(Instructions to follow):
List every line below containing "blend".

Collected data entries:
++++++++

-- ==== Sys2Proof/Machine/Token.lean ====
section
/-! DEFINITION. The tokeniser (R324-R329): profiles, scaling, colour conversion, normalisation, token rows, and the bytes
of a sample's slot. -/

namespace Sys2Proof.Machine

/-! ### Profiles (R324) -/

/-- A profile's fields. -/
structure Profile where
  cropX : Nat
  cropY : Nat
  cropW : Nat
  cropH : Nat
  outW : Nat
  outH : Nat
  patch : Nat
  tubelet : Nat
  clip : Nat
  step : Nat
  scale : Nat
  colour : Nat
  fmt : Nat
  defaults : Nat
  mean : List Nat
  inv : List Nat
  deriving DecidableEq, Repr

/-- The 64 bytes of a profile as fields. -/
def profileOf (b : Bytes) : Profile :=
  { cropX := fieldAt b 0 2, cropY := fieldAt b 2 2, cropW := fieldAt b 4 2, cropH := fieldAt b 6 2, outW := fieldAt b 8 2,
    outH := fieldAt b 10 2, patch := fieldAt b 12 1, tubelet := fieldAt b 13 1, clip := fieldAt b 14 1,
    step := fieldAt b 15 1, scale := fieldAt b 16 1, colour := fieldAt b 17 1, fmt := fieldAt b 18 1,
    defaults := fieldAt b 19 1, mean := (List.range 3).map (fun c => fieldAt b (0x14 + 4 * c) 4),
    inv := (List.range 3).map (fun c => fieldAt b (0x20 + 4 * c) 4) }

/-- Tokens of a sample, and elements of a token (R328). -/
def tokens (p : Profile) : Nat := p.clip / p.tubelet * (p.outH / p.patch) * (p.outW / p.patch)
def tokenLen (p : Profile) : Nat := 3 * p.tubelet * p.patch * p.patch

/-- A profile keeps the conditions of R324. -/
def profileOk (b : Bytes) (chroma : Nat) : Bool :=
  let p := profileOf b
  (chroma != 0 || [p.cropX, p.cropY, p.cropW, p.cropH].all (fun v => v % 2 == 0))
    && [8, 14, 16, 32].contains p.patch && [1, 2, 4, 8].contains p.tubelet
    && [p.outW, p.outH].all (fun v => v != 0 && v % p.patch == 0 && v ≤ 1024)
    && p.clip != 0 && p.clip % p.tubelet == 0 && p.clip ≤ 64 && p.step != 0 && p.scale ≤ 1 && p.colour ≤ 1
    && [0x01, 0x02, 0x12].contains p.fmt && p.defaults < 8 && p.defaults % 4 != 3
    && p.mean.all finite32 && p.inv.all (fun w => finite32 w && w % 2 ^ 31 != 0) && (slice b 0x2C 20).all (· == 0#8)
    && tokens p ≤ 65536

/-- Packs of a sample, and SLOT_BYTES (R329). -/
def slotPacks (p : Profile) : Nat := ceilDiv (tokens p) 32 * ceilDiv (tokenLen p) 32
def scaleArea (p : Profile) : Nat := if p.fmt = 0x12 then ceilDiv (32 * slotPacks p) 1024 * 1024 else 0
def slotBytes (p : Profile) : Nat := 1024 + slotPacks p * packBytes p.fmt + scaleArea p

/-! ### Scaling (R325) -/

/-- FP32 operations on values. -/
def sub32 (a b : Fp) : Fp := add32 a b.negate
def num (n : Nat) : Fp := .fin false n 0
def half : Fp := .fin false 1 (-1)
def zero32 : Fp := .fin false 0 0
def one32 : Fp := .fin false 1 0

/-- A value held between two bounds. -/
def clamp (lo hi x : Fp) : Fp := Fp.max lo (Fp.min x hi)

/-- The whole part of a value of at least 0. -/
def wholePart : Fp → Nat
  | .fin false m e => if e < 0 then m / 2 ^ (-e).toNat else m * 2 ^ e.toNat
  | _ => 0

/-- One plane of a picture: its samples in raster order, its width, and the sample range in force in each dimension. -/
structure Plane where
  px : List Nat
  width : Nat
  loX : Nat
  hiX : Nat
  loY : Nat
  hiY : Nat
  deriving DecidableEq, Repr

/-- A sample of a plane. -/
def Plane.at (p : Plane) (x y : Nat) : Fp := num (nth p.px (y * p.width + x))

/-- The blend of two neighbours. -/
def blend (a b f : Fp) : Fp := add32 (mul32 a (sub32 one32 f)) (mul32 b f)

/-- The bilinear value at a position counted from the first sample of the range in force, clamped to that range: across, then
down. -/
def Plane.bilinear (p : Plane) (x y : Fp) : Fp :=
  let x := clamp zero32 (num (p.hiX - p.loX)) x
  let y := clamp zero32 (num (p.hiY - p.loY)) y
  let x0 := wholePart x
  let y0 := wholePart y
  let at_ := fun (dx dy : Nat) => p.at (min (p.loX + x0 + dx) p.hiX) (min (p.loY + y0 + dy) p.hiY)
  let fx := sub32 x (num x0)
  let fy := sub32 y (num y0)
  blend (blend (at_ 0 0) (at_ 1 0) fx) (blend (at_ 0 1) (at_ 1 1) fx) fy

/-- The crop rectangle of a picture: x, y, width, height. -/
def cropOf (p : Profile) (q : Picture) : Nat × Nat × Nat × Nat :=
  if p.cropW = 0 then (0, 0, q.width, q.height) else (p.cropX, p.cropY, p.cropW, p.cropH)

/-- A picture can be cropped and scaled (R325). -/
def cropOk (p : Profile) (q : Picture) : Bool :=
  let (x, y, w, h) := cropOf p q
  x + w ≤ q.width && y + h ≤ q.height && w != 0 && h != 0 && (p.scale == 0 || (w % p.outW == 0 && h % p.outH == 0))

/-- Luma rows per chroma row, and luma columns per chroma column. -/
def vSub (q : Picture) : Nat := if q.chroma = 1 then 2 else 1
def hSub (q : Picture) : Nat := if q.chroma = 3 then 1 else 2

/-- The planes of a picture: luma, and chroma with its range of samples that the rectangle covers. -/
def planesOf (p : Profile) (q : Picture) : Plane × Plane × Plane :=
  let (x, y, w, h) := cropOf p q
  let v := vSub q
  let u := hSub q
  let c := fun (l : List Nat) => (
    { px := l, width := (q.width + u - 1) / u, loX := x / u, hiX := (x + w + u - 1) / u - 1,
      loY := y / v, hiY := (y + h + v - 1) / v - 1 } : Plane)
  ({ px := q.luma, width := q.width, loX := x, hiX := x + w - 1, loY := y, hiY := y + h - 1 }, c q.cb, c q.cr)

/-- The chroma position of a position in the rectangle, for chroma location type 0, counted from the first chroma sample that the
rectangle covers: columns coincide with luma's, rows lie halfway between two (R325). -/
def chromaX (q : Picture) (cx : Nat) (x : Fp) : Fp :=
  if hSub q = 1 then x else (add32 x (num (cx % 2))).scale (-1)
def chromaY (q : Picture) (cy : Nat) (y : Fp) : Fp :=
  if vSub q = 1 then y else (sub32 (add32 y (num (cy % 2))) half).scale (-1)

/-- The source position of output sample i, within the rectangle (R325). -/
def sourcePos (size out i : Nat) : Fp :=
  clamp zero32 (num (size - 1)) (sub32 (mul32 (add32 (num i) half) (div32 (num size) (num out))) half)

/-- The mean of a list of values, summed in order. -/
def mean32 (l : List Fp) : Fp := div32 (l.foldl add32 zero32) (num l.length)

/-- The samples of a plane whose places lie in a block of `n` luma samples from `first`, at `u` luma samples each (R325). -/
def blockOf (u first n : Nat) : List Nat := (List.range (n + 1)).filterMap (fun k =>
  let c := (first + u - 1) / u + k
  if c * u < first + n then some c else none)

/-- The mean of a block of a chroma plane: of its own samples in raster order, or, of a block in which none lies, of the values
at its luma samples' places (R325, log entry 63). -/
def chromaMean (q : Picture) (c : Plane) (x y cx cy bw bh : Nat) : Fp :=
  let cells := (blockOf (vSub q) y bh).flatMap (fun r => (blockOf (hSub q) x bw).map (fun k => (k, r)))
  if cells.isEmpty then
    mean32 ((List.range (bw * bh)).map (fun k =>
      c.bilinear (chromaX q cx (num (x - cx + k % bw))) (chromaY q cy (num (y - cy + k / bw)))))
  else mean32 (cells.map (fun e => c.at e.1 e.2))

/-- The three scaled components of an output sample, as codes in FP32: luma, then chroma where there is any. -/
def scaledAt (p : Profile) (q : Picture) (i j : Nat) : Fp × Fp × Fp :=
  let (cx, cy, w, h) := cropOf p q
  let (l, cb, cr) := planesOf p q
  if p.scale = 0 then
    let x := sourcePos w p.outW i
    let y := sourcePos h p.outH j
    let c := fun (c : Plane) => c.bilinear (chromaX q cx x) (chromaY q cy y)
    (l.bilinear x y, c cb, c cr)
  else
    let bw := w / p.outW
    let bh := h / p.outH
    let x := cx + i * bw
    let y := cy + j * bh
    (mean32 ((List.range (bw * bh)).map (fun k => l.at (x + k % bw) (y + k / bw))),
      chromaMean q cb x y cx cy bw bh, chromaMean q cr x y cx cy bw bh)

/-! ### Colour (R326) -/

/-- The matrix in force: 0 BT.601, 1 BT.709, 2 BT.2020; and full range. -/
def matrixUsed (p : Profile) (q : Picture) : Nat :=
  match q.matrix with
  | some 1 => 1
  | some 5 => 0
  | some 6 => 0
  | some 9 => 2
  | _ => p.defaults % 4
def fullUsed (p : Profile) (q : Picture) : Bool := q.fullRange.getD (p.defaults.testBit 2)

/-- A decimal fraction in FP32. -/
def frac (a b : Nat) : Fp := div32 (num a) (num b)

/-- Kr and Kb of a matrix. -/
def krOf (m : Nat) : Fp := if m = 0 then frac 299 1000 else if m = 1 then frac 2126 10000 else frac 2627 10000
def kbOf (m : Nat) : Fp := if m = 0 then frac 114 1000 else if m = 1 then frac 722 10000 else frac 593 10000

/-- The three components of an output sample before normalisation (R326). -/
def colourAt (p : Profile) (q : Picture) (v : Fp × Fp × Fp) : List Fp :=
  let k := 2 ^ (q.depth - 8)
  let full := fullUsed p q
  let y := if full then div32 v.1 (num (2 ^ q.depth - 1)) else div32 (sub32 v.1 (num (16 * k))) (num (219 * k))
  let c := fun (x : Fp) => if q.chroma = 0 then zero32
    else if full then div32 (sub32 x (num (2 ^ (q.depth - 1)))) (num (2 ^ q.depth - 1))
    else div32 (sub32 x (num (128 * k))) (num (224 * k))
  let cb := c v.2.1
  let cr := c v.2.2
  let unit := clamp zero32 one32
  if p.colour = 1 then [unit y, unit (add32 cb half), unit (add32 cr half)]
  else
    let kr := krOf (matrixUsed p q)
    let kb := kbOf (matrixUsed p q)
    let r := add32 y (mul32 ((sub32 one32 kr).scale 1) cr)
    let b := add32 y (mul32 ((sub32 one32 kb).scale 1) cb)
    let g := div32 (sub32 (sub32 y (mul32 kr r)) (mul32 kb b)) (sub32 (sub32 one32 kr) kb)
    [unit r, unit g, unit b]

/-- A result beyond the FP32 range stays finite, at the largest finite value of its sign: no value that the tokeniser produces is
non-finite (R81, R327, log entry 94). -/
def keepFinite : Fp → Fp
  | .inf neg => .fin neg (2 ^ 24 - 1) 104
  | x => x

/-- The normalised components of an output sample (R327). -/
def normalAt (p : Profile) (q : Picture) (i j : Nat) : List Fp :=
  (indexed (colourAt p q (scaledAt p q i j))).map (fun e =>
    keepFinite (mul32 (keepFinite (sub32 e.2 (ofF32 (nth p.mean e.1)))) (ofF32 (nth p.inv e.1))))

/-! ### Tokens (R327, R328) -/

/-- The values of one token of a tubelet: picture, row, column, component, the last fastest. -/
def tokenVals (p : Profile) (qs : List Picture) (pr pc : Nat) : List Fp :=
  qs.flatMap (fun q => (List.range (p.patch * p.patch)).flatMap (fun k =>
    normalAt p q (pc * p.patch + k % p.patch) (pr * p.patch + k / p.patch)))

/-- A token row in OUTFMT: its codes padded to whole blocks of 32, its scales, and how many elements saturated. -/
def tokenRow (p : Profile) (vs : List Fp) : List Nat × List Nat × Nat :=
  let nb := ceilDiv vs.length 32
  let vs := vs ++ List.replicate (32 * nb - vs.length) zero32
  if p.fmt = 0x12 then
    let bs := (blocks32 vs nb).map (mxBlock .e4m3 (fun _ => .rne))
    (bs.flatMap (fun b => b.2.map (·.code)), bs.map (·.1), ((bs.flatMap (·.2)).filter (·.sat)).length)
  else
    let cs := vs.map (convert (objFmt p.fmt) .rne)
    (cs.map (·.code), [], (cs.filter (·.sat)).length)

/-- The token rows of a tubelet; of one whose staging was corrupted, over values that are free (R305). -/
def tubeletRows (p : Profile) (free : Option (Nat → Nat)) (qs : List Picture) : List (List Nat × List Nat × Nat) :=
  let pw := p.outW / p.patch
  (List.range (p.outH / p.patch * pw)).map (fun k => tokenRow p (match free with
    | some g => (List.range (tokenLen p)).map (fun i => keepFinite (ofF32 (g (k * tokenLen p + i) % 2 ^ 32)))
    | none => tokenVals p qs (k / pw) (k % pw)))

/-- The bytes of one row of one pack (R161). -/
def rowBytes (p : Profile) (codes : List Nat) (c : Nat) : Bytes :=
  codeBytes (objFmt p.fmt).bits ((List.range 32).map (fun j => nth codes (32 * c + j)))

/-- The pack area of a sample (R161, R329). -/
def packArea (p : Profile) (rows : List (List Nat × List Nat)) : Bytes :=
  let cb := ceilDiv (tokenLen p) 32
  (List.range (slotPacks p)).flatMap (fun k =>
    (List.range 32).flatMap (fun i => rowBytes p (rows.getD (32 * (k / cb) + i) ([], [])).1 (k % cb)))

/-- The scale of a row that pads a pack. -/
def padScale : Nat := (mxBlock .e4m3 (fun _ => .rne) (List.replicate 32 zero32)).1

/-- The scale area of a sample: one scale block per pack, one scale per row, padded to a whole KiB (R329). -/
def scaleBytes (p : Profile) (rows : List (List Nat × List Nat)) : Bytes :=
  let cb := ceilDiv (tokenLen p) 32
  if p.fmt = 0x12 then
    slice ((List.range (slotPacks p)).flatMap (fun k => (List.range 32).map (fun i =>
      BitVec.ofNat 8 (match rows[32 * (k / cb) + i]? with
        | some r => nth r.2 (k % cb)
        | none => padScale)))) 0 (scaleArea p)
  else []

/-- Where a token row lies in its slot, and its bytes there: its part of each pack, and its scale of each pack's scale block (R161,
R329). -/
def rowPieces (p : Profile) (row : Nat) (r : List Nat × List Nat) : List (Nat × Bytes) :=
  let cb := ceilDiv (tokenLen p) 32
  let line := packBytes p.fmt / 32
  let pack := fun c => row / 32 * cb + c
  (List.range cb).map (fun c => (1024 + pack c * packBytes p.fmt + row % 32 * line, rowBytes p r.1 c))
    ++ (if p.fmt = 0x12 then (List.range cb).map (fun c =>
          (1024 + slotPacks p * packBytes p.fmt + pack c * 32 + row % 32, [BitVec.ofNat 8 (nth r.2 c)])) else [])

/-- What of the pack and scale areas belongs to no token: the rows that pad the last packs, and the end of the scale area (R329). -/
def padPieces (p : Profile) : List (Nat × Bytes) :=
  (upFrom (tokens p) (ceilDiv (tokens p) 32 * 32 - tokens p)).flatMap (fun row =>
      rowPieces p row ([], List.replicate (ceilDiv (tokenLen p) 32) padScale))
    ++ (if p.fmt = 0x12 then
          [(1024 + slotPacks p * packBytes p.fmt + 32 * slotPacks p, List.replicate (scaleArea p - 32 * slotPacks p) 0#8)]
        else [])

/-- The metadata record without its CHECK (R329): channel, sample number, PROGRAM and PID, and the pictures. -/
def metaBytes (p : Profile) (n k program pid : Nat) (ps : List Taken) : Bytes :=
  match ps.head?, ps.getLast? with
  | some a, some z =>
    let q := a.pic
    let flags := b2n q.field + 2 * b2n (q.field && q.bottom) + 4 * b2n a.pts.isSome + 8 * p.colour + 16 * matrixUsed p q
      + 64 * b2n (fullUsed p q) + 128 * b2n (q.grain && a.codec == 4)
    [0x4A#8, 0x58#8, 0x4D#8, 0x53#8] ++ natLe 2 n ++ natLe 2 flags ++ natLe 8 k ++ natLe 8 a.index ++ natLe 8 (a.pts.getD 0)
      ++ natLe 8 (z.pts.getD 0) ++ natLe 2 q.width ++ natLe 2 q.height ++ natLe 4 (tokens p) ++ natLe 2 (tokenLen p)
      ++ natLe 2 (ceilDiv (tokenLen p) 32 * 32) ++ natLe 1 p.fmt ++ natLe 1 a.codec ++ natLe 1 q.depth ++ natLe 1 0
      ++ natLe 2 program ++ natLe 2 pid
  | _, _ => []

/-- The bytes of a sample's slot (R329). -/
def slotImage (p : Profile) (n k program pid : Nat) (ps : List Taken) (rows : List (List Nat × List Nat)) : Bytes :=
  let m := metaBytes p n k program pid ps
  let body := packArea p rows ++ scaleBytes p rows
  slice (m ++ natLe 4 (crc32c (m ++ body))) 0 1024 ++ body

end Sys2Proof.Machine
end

++++++++

(Task result):
/-- The blend of two neighbours. -/
def blend (a b f : Fp) : Fp := add32 (mul32 a (sub32 one32 f)) (mul32 b f)
  blend (blend (at_ 0 0) (at_ 1 0) fx) (blend (at_ 0 1) (at_ 1 1) fx) fy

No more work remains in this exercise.